Optimization and validation of the micellar electrokinetic capillary chromatographic method for simultaneous determination of sulfonamide and amphenicol-type drugs in poultry tissue
J Pharm Biomed Anal 2011 Jan 5;54(1):160-7.PMID:20817447DOI:10.1016/j.jpba.2010.08.005.
The report describes a new approach enabling simple and rapid multi-residue screening of seven sulfonamides (SAs): sulfamethazine (SMZ), sulfamerazine (SMR), sulfathiazole (STZ), sulfachloropyridazine (SCP), sulfamethoxazole (SMX), Sulfacarbamide (SC), and sulfaguanidine (SG); and three amphenicol-type antibiotics: chloramphenicol (CAP), thiamphenicol (TAP), and florfenicol (FF) in animal tissue by micellar electrokinetic chromatography (MEKC). The analytes were isolated from tissue samples through solid-phase extraction (with a C(18) cartridges) following protein precipitation with acetonitrile. The evaluated LOD and LOQ values ranged from 1.3 to 7.8 and from 4.5 to 26.1 ng/g, respectively. These values are far lower than the maximum residue limits (MRLs) set by several control authorities. Intra- and inter-day precision data were less than 9.5% and 11.2% for SAs, and 8.4% and 14.9% for amphenicols. Moreover, the method was found accurate, with the recoveries ranging from 86.4% to 109.4%. The absolute recoveries of the analysed drugs were higher than 77.2%. The results obtained in the validation process demonstrate that the developed CE method is suitable for simultaneous determination of SA and amphenicol residues in poultry tissue, with the total run time less than 8 min.

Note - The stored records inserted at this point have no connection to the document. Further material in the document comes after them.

-- ==== Sys2Proof/Config.lean ====
section
/-! DEFINITION. What the manual leaves open: free values, and the cryptographic primitives
that the model keeps uninterpreted. Nothing in Lean can evaluate them, so every statement
holds for every value of them. -/

namespace Sys2Proof

/-- A fresh value of 64 bits; applied to the counter `free` of the state.
UNVERIFIED value: nothing constrains it. Safe. Assumption 3. -/
opaque Config.fresh64 : Nat → BitVec 64
/-- Random bytes of the trust unit (session nonce, module random, ephemeral key), R529. Assumption 3. -/
opaque Config.freshBytes : Nat → Nat → List Byte
/-- Ed448 verification of RFC 8032: key, message, signature (R554). Assumption 4. -/
opaque Config.ed448Verify : List Byte → List Byte → List Byte → Bool
/-- Ed448 signature by the device identity key over a message (R529, R573). Assumption 4. -/
opaque Config.ed448Sign : List Byte → List Byte
/-- X448 public key of a private value, and the shared secret with a peer key (R529, R530). Assumption 4. -/
opaque Config.x448Public : List Byte → List Byte
/-- X448 shared secret. Assumption 4. -/
opaque Config.x448Shared : List Byte → List Byte → List Byte
/-- Module identity written at manufacture: serial, MAC, grade, device key, certificate and
ROM measurement ("per module" resets of Tables 20-6 and 21-12). Assumption 6. -/
opaque Config.moduleSerial : BitVec 64
/-- MAC address. Assumption 6. -/
opaque Config.moduleMac : BitVec 48
/-- Grade: `false` grade A, `true` grade E. Assumption 6. -/
opaque Config.moduleGradeE : Bool
/-- Device identity public key (57 bytes). Assumption 6. -/
opaque Config.deviceKey : List Byte
/-- Borael's certificate of R572 (114 bytes). Assumption 6. -/
opaque Config.deviceCert : List Byte
/-- SHAKE256 of the boot ROM, first 32 bytes. Assumption 6. -/
opaque Config.romMeas : List Byte
/-- Borael's firmware public key (57 bytes), R557. Assumption 6. -/
opaque Config.firmwareKey : List Byte
/-- One-time-programmable storage as it stands when the module is first powered: the key of an owner slot, whether it is enrolled,
whether it is revoked (R557). Assumption 6. -/
opaque Config.otpOwners : Nat → List Byte × Bool × Bool
/-- The anti-rollback fuses blown by then (R560). Assumption 6. -/
opaque Config.otpRollback : Nat
/-- The address runs of an INIT section: core field, core-visible address, bytes. The manual gives the section's content (R146) and
no byte format of it. Assumption 16. -/
opaque Config.initRuns : List Byte → List (Nat × Nat × List Byte)

end Sys2Proof
end

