-- ==== Sys2Proof/Machine/Params.lean ====
section
/-! DEFINITION. The parameter space (R13 to R17, R21, Table 0-4): one row per word of every block's tables, with its
access codes (R15) and its reset value. -/

namespace Sys2Proof.Machine

/-- A word, or a run of words, of a block: block, first word, how many, spacing and number of the copies for the
block's instances, access codes (bit 0 R, bit 1 W, bit 2 RC, bit 3 P, bit 4 E), reset value, and whether
the word keeps its value through a restart (Assumption 11). -/
structure WSpec where
  blk : Nat
  lo : Nat
  n : Nat
  stride : Nat
  ninst : Nat
  acc : Nat
  reset : Nat
  keep : Bool
  deriving DecidableEq, Repr

/-- Words of the SYS block. -/
def wordsSYS : List WSpec :=
  [⟨0x0, 0x20, 1, 0x0, 1, 1, 0x2, false⟩,
   ⟨0x0, 0x21, 1, 0x0, 1, 1, 0x0, false⟩,
   ⟨0x0, 0x22, 1, 0x0, 1, 1, 0x1, false⟩,
   ⟨0x0, 0x23, 1, 0x0, 1, 1, 0x1, false⟩,
   ⟨0x0, 0x24, 1, 0x0, 1, 1, 0x0, false⟩,
   ⟨0x0, 0x25, 1, 0x0, 1, 1, 0x0, true⟩,
   ⟨0x0, 0x0, 1, 0x0, 1, 1, 0x7480, false⟩,
   ⟨0x0, 0x1, 1, 0x0, 1, 1, 0x1, false⟩,
   ⟨0x0, 0x2, 1, 0x0, 1, 1, 0x0, false⟩,
   ⟨0x0, 0x3, 1, 0x0, 1, 1, 0x0, false⟩,
   ⟨0x0, 0x4, 1, 0x0, 1, 1, 0x0, false⟩,
   ⟨0x0, 0x5, 1, 0x0, 1, 1, 0x0, false⟩,
   ⟨0x0, 0x6, 1, 0x0, 1, 1, 0x0, false⟩,
   ⟨0x0, 0x7, 1, 0x0, 1, 1, 0x0, false⟩,
   ⟨0x0, 0x8, 1, 0x0, 1, 1, 0x0, false⟩,
   ⟨0x0, 0x9, 1, 0x0, 1, 1, 0x1842, false⟩,
   ⟨0x0, 0xe, 1, 0x0, 1, 5, 0x0, false⟩,
   ⟨0x0, 0xf, 1, 0x0, 1, 1, 0x0, true⟩,
   ⟨0x0, 0x10, 4, 0x0, 1, 1, 0x0, false⟩]

/-- Words of the TICK block. -/
def wordsTICK : List WSpec :=
  [⟨0x100, 0x0, 1, 0x0, 1, 1, 0xfa, false⟩,
   ⟨0x100, 0x1, 1, 0x0, 1, 1, 0x1d9bb, false⟩,
   ⟨0x100, 0x2, 1, 0x0, 1, 1, 0x0, false⟩,
   ⟨0x100, 0x3, 1, 0x0, 1, 1, 0x0, false⟩,
   ⟨0x100, 0x4, 1, 0x0, 1, 1, 0x0, false⟩,
   ⟨0x100, 0x5, 1, 0x0, 1, 1, 0x0, false⟩,
   ⟨0x100, 0x6, 1, 0x0, 1, 5, 0x0, false⟩,
   ⟨0x100, 0x7, 1, 0x0, 1, 1, 0x0, true⟩,
   ⟨0x100, 0x8, 1, 0x0, 1, 1, 0x0, true⟩,
   ⟨0x100, 0x9, 1, 0x0, 1, 1, 0x0, true⟩,
   ⟨0x100, 0xe, 1, 0x0, 1, 5, 0x0, false⟩,
   ⟨0x100, 0xf, 1, 0x0, 1, 1, 0x0, true⟩,
   ⟨0x100, 0x100, 1, 0x20, 8, 1, 0x0, false⟩,
   ⟨0x100, 0x101, 1, 0x20, 8, 1, 0x0, false⟩,
   ⟨0x100, 0x102, 1, 0x20, 8, 1, 0x0, true⟩,
   ⟨0x100, 0x103, 1, 0x20, 8, 1, 0x0, false⟩,
   ⟨0x100, 0x104, 1, 0x20, 8, 1, 0x0, true⟩,
   ⟨0x100, 0x105, 1, 0x20, 8, 1, 0x0, false⟩,
   ⟨0x100, 0x106, 1, 0x20, 8, 1, 0x0, true⟩,
   ⟨0x100, 0x107, 1, 0x20, 8, 1, 0x0, true⟩,
   ⟨0x100, 0x108, 8, 0x20, 8, 1, 0x0, true⟩,
   ⟨0x100, 0x110, 8, 0x20, 8, 1, 0x0, true⟩]
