/-! ## Memory map (R38, R111, R185) -/

/-- Physical address of core c's X bank. -/
def xBase (c : Nat) : Nat := 0x01000000 + c * 0x20000
/-- Physical address of core c's Y bank. -/
def yBase (c : Nat) : Nat := xBase c + 0x10000
/-- Physical address of an instruction bank of core c. -/
def iBase (c : Nat) (sel : Bool) : Nat := 0x02000000 + c * 0x40000 + (if sel then 0x20000 else 0)
/-- Active instruction bank. -/
def activeBank (s : State) (c : CoreId) : Nat := iBase c s.mem.bank[c]

/-- Physical address of a data address as core c sees it (Table 1-4). -/
def physOf (c : Nat) (a : Nat) : Nat :=
  if 0x00100000 ≤ a ∧ a ≤ 0x0010FFFF then xBase c + (a - 0x00100000)
  else if 0x00200000 ≤ a ∧ a ≤ 0x0020FFFF then yBase c + (a - 0x00200000)
  else a

/-- A range lies wholly in the X bank, the Y bank or the shared program area (R91). -/
def inRegion (a n : Nat) : Bool :=
  (0x00100000 ≤ a && a + n ≤ 0x00110000) || (0x00200000 ≤ a && a + n ≤ 0x00210000) || (0x10000000 ≤ a && a + n ≤ 0x10780000)

/-- Home line of a physical address (Table 6-1); none for memory that is not retained (R184, R186). -/
def homeLine (p : Nat) : Option Nat :=
  if 0x01000000 ≤ p ∧ p < 0x01100000 then some ((p - 0x01000000) / 64)
  else if 0x10000000 ≤ p ∧ p < 0x106C0000 then some (0x4000 + (p - 0x10000000) / 64)
  else if 0x10780000 ≤ p ∧ p < 0x107C0000 then some (126976 + (p - 0x10780000) / 64)
  else none
/-- Physical address of a home line's first byte. -/
def homePhys (l : Nat) : Nat :=
  if l < 0x4000 then 0x01000000 + l * 64 else if l < 126976 then 0x10000000 + (l - 0x4000) * 64 else 0x10780000 + (l - 126976) * 64

/-- The address lies in a line of the input image, which is not tracked (R187). -/
def inInputImage (s : State) (p : Nat) : Bool :=
  match s.prog with
  | none => false
  | some g => decide (g.hdr.inBase / 64 ≤ p / 64) && decide (p / 64 * 64 < g.hdr.inBase + g.hdr.inSize)

/-- Insert into an ascending list without repeats. -/
def insertNat (x : Nat) : List Nat → List Nat
  | [] => [x]
  | a :: r => if x < a then x :: a :: r else if x = a then a :: r else a :: insertNat x r

/-- The memories are in canonical form: addresses strictly rising, no entry equal to what an unlisted address reads as. -/
def Memory.wf (m : Memory) : Bool := cellsWf 0 m.cells

/-- Update the memories. -/
def State.updMem (s : State) (f : Memory → Memory) : State := { s with mem := f s.mem }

Human pharmacokinetics and skin blister levels of sulfonamides and dihydrofolate reductase inhibitors
Chemotherapy 1986;32(4):319-28.PMID:3731918DOI:10.1159/000238430.
The penetration into suction skin blisters and pharmacokinetics of 4 sulfonamides (Sulfacarbamide, sulfadimidine, sulfadiazine, sulfamethoxazole) and two dihydrofolate reductase inhibitors (methioprim, trimethoprim) have been compared in healthy volunteers. The concentrations were monitored after the first dose and for the subsequent 4 days when approximate steady state conditions could be assumed to have been established. The serum or plasma half-life of the agents in the above order was 3.1, 6.3, 13.9, 12.1, 9.3, and 12.0 h. The respective areas under the serum curves were 97.1, 607.8, 942.6, 1423.1, 128.1 and 175.4 mg/l per dose of 1.0 g. With the sulfonamides, there was a distinct correlation between serum protein binding and pKa and the ability of the compounds to penetrate into blister fluid as shown by the 12-hour ratios between areas under the concentration curves in blister fluid relative to serum.